Economists have also developed models to quantify some of the social benefits that spill over in urban areas with high concentrations of post-secondary educated individuals. For example, interpersonal interactions are a means for passing information and skills between workers, thereby increasing productivity and producing economic benefits.2 Krueger and Lindahl also indicate that higher levels of education also reduce costs in an area via reductions in crime rates and lower welfare participation.3 It has also been argued that a higher proportion of post-secondary education attainment leads to positive indirect economic effects because a well-educated population makes better policy choices that affect the economy.4

But, after wading through the theory, how might these economic spillover effects actually affect the average Minnesotan?

Well, higher education spillover benefits may be producing higher wages for all Minnesotan workers. In his 2004 paper, Enrico Moretti modeled the impact of density of individuals haven obtained a post-secondary degree on wages in metropolitan areas.5 His model indicates that a 1 percent increase in the share of college educated workers raises the wages of high school drop-outs by 1.9 percent, of high school graduates by 1.6 percent, of individuals with some college by 1.2 percent and of college graduates by 0.4 percent. For example, if the share of college graduates in the Twin Cities metro area increased by 1 percent, the predicted increase in wages for a worker making $30,000 a year would be $114 for a high school drop-out, $96 for a high school graduate, $72 for an individual with some college and $24 for a college graduate.

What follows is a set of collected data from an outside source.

/-- With the command alone in the engine: READ, APPEND, WRITE_AT, FLUSH, SEAL_SEAM, IDENTIFY, GET_LOG, SET_FEATURE, GET_FEATURE,
SELF_TEST_SHORT, SELF_TEST_EXTENDED, VOLUME_MOUNT and VOLUME_RELEASE. -/
def Obligations.HostCommandRows : Prop :=
  ∀ (s : State) (c : Cmd), s.pwr.held = [] → s.OnlyCommand c →
    (∀ v n, c.opc = 0x10 → c.seam? = some (v, n) → s.volOn v = true → c.lba < 2 ^ 29 → lbaBlock c.lba + c.nblk ≤ seamBlocks →
      s.deadBand (homeHead v n) = none → c.npages ≤ 2 → s.isSet F.WRP_SEAM_KNOWN (seamIdx v n) = true →
      lbaBlock c.lba + c.nblk ≤ s.appendPoint v n → lbaBlock c.lba + c.nblk ≤ 128 * s.seamA v n →
      ∃ t, exec .read s = .next t ∧ ∃ d, t.hqi.cmds = [d] ∧ d.pos = c.pos ∧ d.stage = .running ∧ d.media = true ∧ d.lodes = c.readLodes) ∧
    (∀ v n, c.opc = 0x11 ∨ (c.opc = 0x12 ∧ lbaValid c.lba = true ∧ lbaBlock c.lba = s.appendPoint v n) → c.seam? = some (v, n) →
      s.volOn v = true → s.deadBand (homeHead v n) = none → (s.seam v n).sealing = false → c.npages ≤ 2 →
      s.isSet F.WRP_SEAM_KNOWN (seamIdx v n) = true → s.isSet F.WRP_SEAM_SEALED (seamIdx v n) = false →
      s.isSet F.WRP_SEAM_EXHAUSTED (seamIdx v n) = false → s.appendPoint v n + c.nblk ≤ seamBlocks → s.roomFor v n c.nblk = true →
      ∃ t, exec (if c.opc = 0x11 then .append else .writeAt) s = .next t ∧
        ∃ d, t.hqi.cmds = [d] ∧ d.pos = c.pos ∧ d.stage = .running ∧ d.assigned = some (s.appendPoint v n)) ∧
    (c.opc = 0x13 →
      ∃ t, exec .flush s = .next t ∧ t.hqi.cmds = [{ c with stage := .done, sct := 0, sc := 0, result := 0 }] ∧
        ∀ (v : Fin 8) (n : Fin 64) o, (t.seam v n).openLode = some o → o.drifts = []) ∧
    (∀ (v : Fin 8) (n : Fin 64), c.opc = 0x14 → c.seam? = some (v.val, n.val) → s.volOn v = true →
      s.deadBand (homeHead v n) = none → s.isSet F.WRP_SEAM_KNOWN (seamIdx v n) = false →
      ∃ t, exec .sealSeam s = .next t ∧ (t.seam v n).sealing = true) ∧
    (c.opc = 0x01 → c.csf.getD 0 0 = 0 →
      ∃ t, exec .identify s = .next t ∧ t.hqi.cmds = [{ c with stage := .done, sct := 0, sc := 0, result := 0 }] ∧
        .hostWrite c.dptr1 s.devicePage (s.relaxed c.q) ∈ t.out) ∧
    (c.opc = 0x02 → c.nblk = 1 →
      ∃ t, exec .getLog s = .next t ∧
        .hostWrite c.dptr1 (page ((s.logPage (c.csf.getD 0 0) c.vol).drop (4096 * c.csfNum 4 4))) (s.relaxed c.q) ∈ t.out) ∧
    (∀ val, c.opc = 0x03 → c.csf.getD 0 0 = 1 → c.csfNum 4 8 = val → 1 ≤ val → val ≤ 2000 →
      ∃ t, exec .setFeature s = .next t ∧ t.getF F.WRP_LINGER_MS 0 = val ∧
        t.hqi.cmds = [{ c with stage := .done, sct := 0, sc := 0, result := s.getF F.WRP_LINGER_MS 0 }]) ∧
    (c.opc = 0x04 →
      ∃ t, exec .getFeature s = .next t ∧
        t.hqi.cmds = [{ c with stage := .done, sct := 0, sc := 0, result := s.feature (c.csf.getD 0 0) c.vol }]) ∧
    (c.opc = 0x06 → c.vol < 8 → s.volOn c.vol = true → c.csf.getD 0 0 = 1 ∨ c.csf.getD 0 0 = 2 →
      ∃ t, exec (if c.csf.getD 0 0 = 1 then .selfTestShort else .selfTestExtended) s = .next t ∧
        (t.test c.vol).running = some c.pos) ∧
    (c.opc = 0x0A → c.vol < 8 → (s.vol c.vol).mount = none → (s.vol c.vol).release = none → s.volOn c.vol = false →
      c.csf.getD 0 0 = 1 → s.deck c.vol = dkLOADED → s.mayStart c.vol = true →
      ∃ t, exec .volumeMount s = .next t ∧ t.deck c.vol = dkSPINUP ∧ (t.vol c.vol).mount.isSome = true) ∧
    (c.opc = 0x0B → c.vol < 8 → s.volOn c.vol = true → s.deck c.vol = dkREADY → (∀ n < 64, (s.seam c.vol n).dirty = false) →
      ∃ t, exec .volumeRelease s = .next t ∧ (t.vol c.vol).release = some c.pos)

/-- ABORT ends the running READ it names with ABORTED and succeeds; SELF TEST code 15 marks the running test to stop. -/
def Obligations.AbortAndStopRows : Prop :=
  ∀ (s : State) (c d : Cmd), s.pwr.held = [] → s.hqi.cmds = [d, c] → c.stage = .taken → c.pos ≠ d.pos → s.hif.reqs = [] → s.mayIssue 0 = true →
    (c.opc = 0x05 → d.q = c.csfNum 0 2 → d.cid = c.csfNum 2 2 → d.stage = .running → d.opc = 0x10 →
      (∀ v < 8, (s.test v).running = none) → s.MountsWait →
      ∃ t, exec .abort s = .next t ∧ t.hqi.cmds = [{ d with stage := .done, sct := 0, sc := 5, result := 0 }, { c with stage := .done, sct := 0, sc := 0, result := 0 }]) ∧
    (c.opc = 0x06 → d.opc = 0x06 → d.stage = .running → c.csf.getD 0 0 = 15 → c.vol < 8 → s.volOn c.vol = true → s.MountsWait →
      ∃ t, exec .selfTestStop s = .next t ∧ (t.test c.vol).stopping = true)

Sure, that may not sound like an incredible amount of money, but what if we increased the share of college educated individuals in the Twin Cities area by 5 percent? Or, as Growth and Justice has suggested, 25 percent over the next 10 years?

That's a lot of money.

Moreover, for Minnesotan businesses, more money means more disposable income, which, at least theoretically, means more discretionary spending on goods and services to fuel the local economy. The extent of the local economic impact, of course, assumes that wages can rise faster than inflation, and that the beneficiaries of higher wages spend their money in Minnesota... or even better, on Minnesota-made products.

Moretti's isn't the only model, and may even overestimate the increase in wages due to the external effects of post-secondary education density in the population. However, most researchers seem to agree that at the very least, a higher proportion of post-secondary degree attainment in the population still correlates with higher wages for those who have earned the degrees, a marked reduction in crime rates and the development of a workforce that is more suited to the skilled jobs of the 21st century-all of which benefit the state and local economy.6

It may be difficult to quantify the exact local economic benefit of higher education, but it doesn't take an economist to realize that when people make more money, they spend more money. Spending money, in turn, supports local businesses, allowing them to hire more employees, creating more jobs.

In the end, as we think about ways to build up Minnesota's economy coming out of this economic downturn, we should think about the ways that post-secondary education provides social benefits. Ultimately, an investment in higher education is an investment in jobs and the economy, not a drain on public resources providing benefits only to the few.

1 Holzer, H. J. & Lerman, R. I. (2009). The Future of Middle-Skill Jobs. Washington D.C.: Brookings.

2  Lucas, R. E. (1988). On the Mechanics of Economic Development. Journal of Monetary Economics, 22, 3-42.

3 Krueger, A.B. & Lindahl, M., 1998. Education for Growth in Sweden and the World. Industrial Relation Section
Working Paper, Princeton.

4 Friedman, M. (1962). Capitalism and Freedom. Chicago: University of Chicago Press.; Dee, T. S. (2003). Are There Civic Returns to Education? NBER Working Paper No. 9588.

5 Moretti, E. (2004). Estimating the Social Return to Higher Education: Evidence from Longitudinal and Repeated Cross-Sectional Data. Journal of Econometrics, 121, 175-212.

6 Holzer & Lerman, 2009; Lange, F. & Topel, R. (2006). The Social Value of Education and Human Capital. Handbook f Economics and Education, 459-509.